Dealing the the problem of climate change will require unprecedented foresight and cooperation. As such, it is not unreasonable to think that the emergence of the kind of international regime that would be necessary to address it will foster cooperation in other areas. Something like global fisheries management does not have the same level of importance as addressing climate change, but the tools that will need to be developed to sort out the latter may advance our ability to behave more appropriately in relation to the former.

{ 5 comments… read them below or add one }

Anon @ Wadh May 4, 2007 at 6:56 pm

Looks like someone was lucky in his choice of research topic. This stuff is all the rage now.

. May 4, 2007 at 11:42 pm
Antonia May 7, 2007 at 3:48 pm

‘global fisheries management does not have the same level of importance as addressing climate change’, except that the fundamental change in attitudes to the ‘cost effectiveness’ of exploiting resources should be expressed across the board or it won’t stick.

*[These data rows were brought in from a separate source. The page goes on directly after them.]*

-- ==== Sys2Proof/Machine/Sc.lean ====
section
/-! DEFINITION. The commands of the safety connections (16_safety_over_fabric.md): sending, judging, watchdog, twin copies, payload, rearm. -/

namespace Sys2Proof.Machine

open Sys2Proof

/-- ENVELOPE_SEND: every period producer `c` sends (R330). -/
def execEnvelopeSend (c : Nat) (s : State) : Host.Outcome State Fault Refusal := .next (if s.mayProduce c then s.sendEnvelope c false else s)

/-! ## Consumer checks (R333 to R336) -/

/-- The sequence number of an envelope. -/
def envSeq (e : List Byte) : Nat := leNat (e.take 2)
/-- The ctl byte of an envelope. -/
def envCtl (e : List Byte) : Nat := leNat ((e.drop 2).take 1)
/-- The payload of an envelope. -/
def envPayload (e : List Byte) : List Byte := (e.drop 4).take 16

/-- Steps 1 to 3 of R333. -/
def State.envOk (s : State) (c : Nat) (e : List Byte) : Bool :=
  let t := s.saf.eff
  let at_ := fun (o n : Nat) => leNat ((e.drop o).take n)
  e.length = 32 && envCtl e < 16 && at_ 3 1 = 0 && at_ 0x17 1 = 0 && at_ 0x14 2 = s.peerOf t c && at_ 0x16 1 = t.cfg c 13 8 &&
    at_ 0x1C 4 = scCheck (t.connWord c 0) e && (t.twin c || envCtl e % 2 = 0)

/-- A check error (R333, R340). -/
def State.checkError (s : State) (c : Nat) : State :=
  let errs := s.mt :: ((s.conn c).errs.filter (fun t => s.mt < t + 3600 * secTicks))
  let s1 := s.onConn c (fun k => { k with chkErr := satAdd k.chkErr 1 255, errs := errs })
  if (s1.conn c).state = 2 && s1.saf.eff.time c 31 28 < errs.length then s1.enterSafe c 5 else s1

/-- A stale envelope (R333). -/
def State.staleEnv (s : State) (c : Nat) : State := s.onConn c (fun k => { k with stale := satAdd k.stale 1 255 })

/-- An envelope or pair is accepted `d` after the last: last_seq, payload, flags, watchdog; in OPENING and REARM it counts toward RUN (R333). -/
def State.acceptEnv (s : State) (c : Nat) (e : List Byte) (d : Nat) : State :=
  let k := s.conn c
  let run := k.state = 2
  let count := if run then 0 else if k.count ≠ 0 && d = 1 then k.count + 1 else 1
  let s1 := s.onConn c (fun q =>
    { q with lastSeq := envSeq e, rx := envPayload e, demand := (envCtl e).testBit 1, peerOk := (envCtl e).testBit 2, okAt := s.mt, count := count,
             held := none, skipped := if run then satAdd q.skipped (d - 1) 255 else q.skipped })
  if !run && count = 3 then
    (((s1.onConn c (fun q => { q with state := 2, count := 0 })).linesFollow).logSafety 9 c 0 none).postLockout c
  else s1.linesFollow

/-- The distance of an envelope from the last accepted one (R333). -/
def Conn.dist (k : Conn) (e : List Byte) : Nat := (envSeq e + 65536 - k.lastSeq) % 65536

/-- A copy or a single envelope is fresh in RUN, or the entry still counts: `good` takes it. -/
def State.judgeSeq (s : State) (c : Nat) (e : List Byte) (good : State → State) : State :=
  let k := s.conn c
  let d := k.dist e
  if k.state ≠ 2 then good s
  else if d = 0 || 32768 ≤ d then s.staleEnv c
  else if d ≤ s.saf.eff.time c 27 25 + 1 then good s
  else s.enterSafe c 2

/-- Two copies agree in every byte except ctl[0] and the check (R335). -/
def twinEqual (a b : List Byte) : Bool :=
  a.take 2 = b.take 2 && envCtl a / 2 = envCtl b / 2 && (a.drop 3).take 25 = (b.drop 3).take 25

/-- A twin fault (R335): SAFE from RUN; an entry that counts starts its count again. -/
def State.twinFault (s : State) (c cause : Nat) : State :=
  if (s.conn c).state = 2 then s.enterSafe c cause else s.onConn c (fun k => { k with held := none, count := 0 })

/-- Skew in ticks (10 µs units). -/
def State.skewTicks (s : State) (c : Nat) : Nat := 10 * usTicks * s.saf.eff.time c 24 16

/-- A copy that passes steps 1 to 3 in twin mode (R335). -/
def State.judgeTwin (s : State) (c : Nat) (e : List Byte) : State :=
  let hold := fun (t : State) => t.onConn c (fun k => { k with held := some (e, t.mt) })
  match (s.conn c).held with
  | none => s.judgeSeq c e hold
  | some (h, t) =>
    let d := (envSeq e + 65536 - envSeq h) % 65536
    if d = 0 then
      if envCtl e % 2 = envCtl h % 2 then s.staleEnv c
      else if s.skewTicks c < s.mt - t then s.twinFault c 3
      else if twinEqual e h then s.acceptEnv c e ((s.conn c).dist e)
      else s.twinFault c 4
    else if d < 32768 then
      let s1 := s.twinFault c 3
      if (s1.conn c).state = 1 || (s1.conn c).state = 4 then hold s1 else s1
    else s.staleEnv c

/-- An envelope is judged by consumer `c` (R333, R335, R336). -/
def State.judge (s : State) (c : Nat) (e : List Byte) : State :=
  let k := s.conn c
  if !s.envOk c e then s.checkError c
  else if (envCtl e).testBit 3 then
    if k.state = 2 then
      ((s.onConn c (fun q => { q with state := 1, count := 0, held := none, demand := false, peerOk := false })).linesFollow).postLockout c
    else s
  else if k.state = 3 || k.state = 0 then s
  else if s.saf.eff.twin c then s.judgeTwin c e
  else s.judgeSeq c e (fun t => t.acceptEnv c e (k.dist e))

/-- ENVELOPE: the safety block takes the oldest entry of queue 0x0040 + c (R328, R333). -/
def execEnvelope (c : Nat) (s : State) : Host.Outcome State Fault Refusal :=
  .next (let r := s.blockTake (0x40 + c)
    match r.1 with
    | some e => if r.2.saf.armed && r.2.consumer c then r.2.judge c e else r.2
    | none => r.2)

/-- TWIN_SKEW_TIMEOUT (R335). -/
def execTwinSkewTimeout (c : Nat) (s : State) : Host.Outcome State Fault Refusal :=
  .next (match (s.conn c).held with
  | some (_, t) => if s.skewTicks c < s.mt - t then s.twinFault c 3 else s
  | none => s)

/-- CONNECTION_TIMEOUT: no acceptance for window, while the Dusk warning is not asserted (R334). -/
def execConnectionTimeout (c : Nat) (s : State) : Host.Outcome State Fault Refusal :=
  .next (if s.consumer c && (s.conn c).state = 2 && !s.duskWarn && msTicks * s.saf.eff.time c 15 8 ≤ s.mt - (s.conn c).okAt then s.enterSafe c 1
  else s)

/-! ## Registers of the connections -/

/-- A write to SAF_SC_TXSEL or SAF_SC_TX0 to TX3 (R331): from the SFC alone; TX3 commits the four words for the selected producer. -/
def State.wrScTx (s : State) (who : Init) (a : Nat) (v : Word) : State :=
  if who ≠ .core 4 then s
  else if a = Reg.SAF_SC_TXSEL then s.wrPlain a v
  else
    let n := (a - Reg.SAF_SC_TX0) / 4
    let s1 := s.onSaf (fun k => { k with txWords := upd k.txWords n (fun _ => v) })
    if n = 3 then s1.onConn (s1.fld F.SAF_SC_TXSEL_conn) (fun k => { k with tx := s1.saf.txWords.flatMap (fun w => leBytes 4 w.toNat) }) else s1

/-- PAYLOAD_COMMIT: a write to SAF_SC_TX3 (R331). -/
def execPayloadCommit (who : Init) (v : Word) (s : State) : Host.Outcome State Fault Refusal :=
  .next (s.port who Reg.SAF_SC_TX3 (fun t => t.wrScTx who Reg.SAF_SC_TX3 v))

/-- A write to SAF_SC_CMD (R339). -/
def State.wrScCmd (s : State) (v : Word) : State :=
  let c := getBits v 5 0
  if getBits v 31 16 = 0x5C0A && getBits v 7 6 = 1 then
    if s.consumer c && (s.conn c).state = 3 then s.onConn c (fun k => { k with state := 4, count := 0 })
    else s.setFld F.SAF_SC_STATUS_cmd_refused 1
  else s

/-- SAF_SC_CMD op REARM (R339). -/
def execSafScCmd (who : Init) (v : Word) (s : State) : Host.Outcome State Fault Refusal :=
  .next (s.port who Reg.SAF_SC_CMD (fun t => t.wrScCmd v))

end Sys2Proof.Machine
end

Milan May 7, 2007 at 3:53 pm


I disagree. It may only be possible for a climate change level response to be generated in response to issues as threatening as climate change. For it to ‘stick’ in dire cases doesn’t require that it be expanded to important but non-critical cases.

. December 3, 2009 at 2:24 pm

“Uncertainty about the consequences of climate change makes it hard to persuade people to spend money on it, for where the damage is uncertain, so are the benefits of averting it. Yet uncertainty is also why mankind needs to take the problem seriously. If we were sure that the temperature would rise by 2-3ºC, then we could choose to live with that. But we do not know how far the rise might go. The Intergovernmental Panel on Climate Change (IPCC), the body set up by the UN to establish a scientific consensus on the subject, puts the range of possible increases by the end of this century at 1.1-6.4ºC. At the bottom end of the range, the difference would be barely noticeable. At the top end of the range—well, guesses about what the world would look like then read rather like science fiction.

Although the benefits of averting that sort of catastrophe are incalculably large, the costs of doing so should not be enormous—as little as 1% of global output, if policy is well designed. This newspaper reckons that the world should fork out, rather as householders spend similar proportions of their income on insuring their homes against disaster.